Лева, польщенный вниманием к своей скромной персоне, широко открыл рот и заорал, заглушая общественное мнение:
— Ааааааааа! Не хочу в сад!
— Вот придет сейчас дядька, посадит в мешок и унесет, — попыталась напугать сына Кружкина.
— А я его кулаком! — не уступал Лева. — Вот так!
И со всего размаху треснул похмельного по затылку.
Пассажиры оживились. Обычно в автобусе ехать скучно. Некоторые хихикали и снимали происходящее на телефон.
— Я этого так не оставлю, — вскочил мужик. — Сниму побои и напишу заявление! Будете мне компенсацию платить за моральный ущерб.
— Извините его, — лепетала красная от стыда Кружкина, мечтая провалиться сквозь землю.
Вдруг по рядам прокатилось движение. Люди расступались, пропуская высокого худощавого человека, одетого в черное. Он медленно шел вдоль рядов, глядя в пол. Остановившись напротив Левы с мамой, человек присел на корточки, заглянул мальчику в глаза и тихо сказал:
— Я — пустыня.
Лева замер с разинутым ртом и описался.
***
Старый Варан положил голову на колени Алишеру и хрипло выдохнул:
— Я при смерти.
— Не сочти за грубость, Варан-эфенди, — усмехнулся Алишер. Он сидел на бортике детской песочницы, приколачивая косяк, — но это двести восемьдесят второй случай. И лишь на моей памяти. Если бы нашей семье давали песчинку за каждую твою присмерть…

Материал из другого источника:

/-- REGISTER_WRITE: an aligned write of 4 or 8 bytes to BAR0; others complete without effect (R400). -/
def execRegisterWrite (off size : Nat) (val : BitVec 64) (s : State) : Host.Outcome State Fault Refusal :=
  if s.d.hostDown || 0x2000000 ≤ off then .next s
  else if size = 4 && off % 4 = 0 then .next (s.regWrite32 off (val.toNat % 2 ^ 32))
  else if size = 8 && off % 8 = 0 then
    match s.regWrite64 off val with
    | some t => .next t
    | none => .next ((s.regWrite32 off (val.toNat % 2 ^ 32)).regWrite32 (off + 4) (val.toNat / 2 ^ 32))
  else .next s

/-! ### Reads of BAR0 (R311, R334, R345, R391, R396, R400, R401, R406, R410, R417) -/

/-- The code of a context's state (R312). -/
def CState.code : CState → Nat
  | .free => 0
  | .idle => 1
  | .active => 2
  | .swapped => 3
  | .suspended => 4
  | .ending => 5

/-- BOOTSTAT (R396): `bootStat` holds its REASON and DIEMASK. -/
def Dev.bootWord (d : Dev) : Nat := d.bootState % 256 + d.bootStat * 256

/-- DLSTAT of a device link (R401). -/
def Link.status (l : Link) : Nat :=
  (if l.up then 1 else 0) + (if l.trained then 2 else 0) + (if l.degraded then 4 else 0) + l.peer % 4096 * 2 ^ 20

/-- A 32-bit register of a context's page (R311, R400). -/
def Ctx.reg32 (c : Ctx) (off : Nat) : Nat :=
  if off = 0x00 then c.state.code
  else if off = 0x30 then c.cfgstat % 256
  else if off = 0x38 then c.donecnt
  else if off = 0x40 then c.dropcnt
  else if off = 0x48 then c.igncnt
  else 0

/-- A 32-bit register of a die's power page (R406). -/
def Die.reg32 (x : Die) (off : Nat) : Nat :=
  if off = 0x00 then x.budget % 2 ^ 16
  else if off = 0x04 then x.ramp % 2 ^ 8
  else if off = 0x08 then x.use % 2 ^ 16 + x.reqs.length % 2 ^ 16 * 2 ^ 16
  else 0

/-- The offline cores of a die as a mask (R391). -/
def Dev.offlineMask (d : Dev) (die : Nat) : Nat :=
  ((List.range 32).filter fun k => (d.core (die * 32 + k)).offline).foldl (fun m k => m + 2 ^ k) 0

/-- A 32-bit register of BAR0, by offset; zero where no register can be read there (R400). -/
def Dev.reg32 (d : Dev) (off : Nat) : Nat :=
  if off = 0x0000 then 0x00590008
  else if off = 0x0008 then d.devnum % 4096
  else if off = 0x0010 then d.hlstat % 2 ^ 16
  else if 0x0100 ≤ off && off < 0x0160 then (d.links.getD ((off - 0x100) / 4) Link.absent).status
  else if off = 0x2020 then d.inv.number % 2 ^ 16 * 2 ^ 16 + (if d.inv.done then 2 else 0) + (if d.inv.busy then 1 else 0)
  else if off = 0x3000 then d.wdoglim
  else if off = 0x3008 then d.bootWord
  else if off = 0x3010 then d.deimos.retired.length % 2 ^ 16
  else if 0x3020 ≤ off && off < 0x3040 then d.offlineMask ((off - 0x3020) / 4)
  else if 0x4000 ≤ off && off < 0x4800 then
    (let c := d.ctx ((off - 0x4000) / 0x20)
    if off % 0x20 = 0x08 then c.rpparked % 2 ^ 16 + c.rprefused % 2 ^ 16 * 2 ^ 16 else if off % 0x20 = 0x18 then c.rpaddst % 256 else 0)
  else if 0x5000 ≤ off && off < 0x5200 then (d.die ((off - 0x5000) / 0x40)).reg32 (off % 0x40)
  else if off = 0x6018 then d.mbox.status % 256 + (if d.mbox.busy then 2 ^ 31 else 0)
  else if off = 0x6020 then d.mbox.vec
  else if off = 0x6028 then d.iw
  else if 0x10000 ≤ off && off < 0x12000 then (d.core ((off - 0x10000) / 0x20)).selections.getD (off % 0x20 / 4) 0
  else if 0x12000 ≤ off && off < 0x12080 then (d.die ((off - 0x12000) / 0x10)).selections.getD (off % 0x10 / 4) 0
  else if 0x1000000 ≤ off && off < 0x1040000 then (d.ctx ((off - 0x1000000) / 0x1000)).reg32 (off % 0x1000)
  else 0

/-- A 64-bit register of BAR0, by offset; none where there is no such register. Those that are only written read zero (R311,
R400). -/
def Dev.reg64 (d : Dev) (off : Nat) : Option Nat :=
  if off = 0x2008 || off = 0x2010 then some 0
  else if 0x4000 ≤ off && off < 0x4800 && off % 0x20 = 0x00 then some 0
  else if 0x4000 ≤ off && off < 0x4800 && off % 0x20 = 0x10 then
    (let c := d.ctx ((off - 0x4010) / 0x20)
    some (poolPages c.pool * 2 ^ 32 + c.pagesFree))
  else if 0x5000 ≤ off && off < 0x5200 && off % 0x40 = 0x10 then some (d.die ((off - 0x5010) / 0x40)).grants
  else if 0x5000 ≤ off && off < 0x5200 && off % 0x40 = 0x18 then some (d.die ((off - 0x5018) / 0x40)).stall
  else if off = 0x6008 then some d.mbox.arg0
  else if off = 0x6010 then some d.mbox.arg1
  else if 0x1000000 ≤ off && off < 0x1040000 then
    (let c := d.ctx ((off - 0x1000000) / 0x1000)
    if off % 0x1000 = 0x08 || off % 0x1000 = 0x10 || off % 0x1000 = 0x20 then some 0
    else if off % 0x1000 = 0x18 then some (c.lcount % 2 ^ 32 * 2 ^ 32 + c.lidx % 256 * 256 + c.lstat % 256)
    else none)
  else none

— Знаю, знаю, — проворчал Варан. — Вы бы давно стали пустыней.
Алишер глубоко затянулся. Варан-эфенди жил в их семье не одно десятилетие. Дед Алишера привел его с собой из очередного похода в пустыню. Дед на пустыне был помешан. Пропадал там месяцами и Варан с ним. На вопрос Алишера, что они там делают, дед хитро улыбался и отвечал, что миражи. Родителей Алишер не знал, хоть часто видел по телевизору. Вскоре после его рождения они приняли участие в реалити-шоу, условиями которого были полный отказ от цивилизации и проживание в дупле дерева. Однажды Варан вернулся один и сказал, что деда забрала пустыня, и Алишер теперь должен продолжить его дело. Алишеру не улыбалась перспектива провести жизнь, шляясь по пустыне в компании старого хитрого варана-ипохондрика, капризного, регулярно симулирующего присмерть, и он переехал в город. Варан-эфенди увязался за ним, ссылаясь на последнюю просьбу деда не оставлять внука без присмотра. Город Алишеру нравился. В нем было много огней, красок, красивых девушек и никакой пустыни. Стройный, темноволосый, экзотически красивый Алишер по ночам работал в стрипклубе, а утром выгуливал Варана на детской площадке около дома.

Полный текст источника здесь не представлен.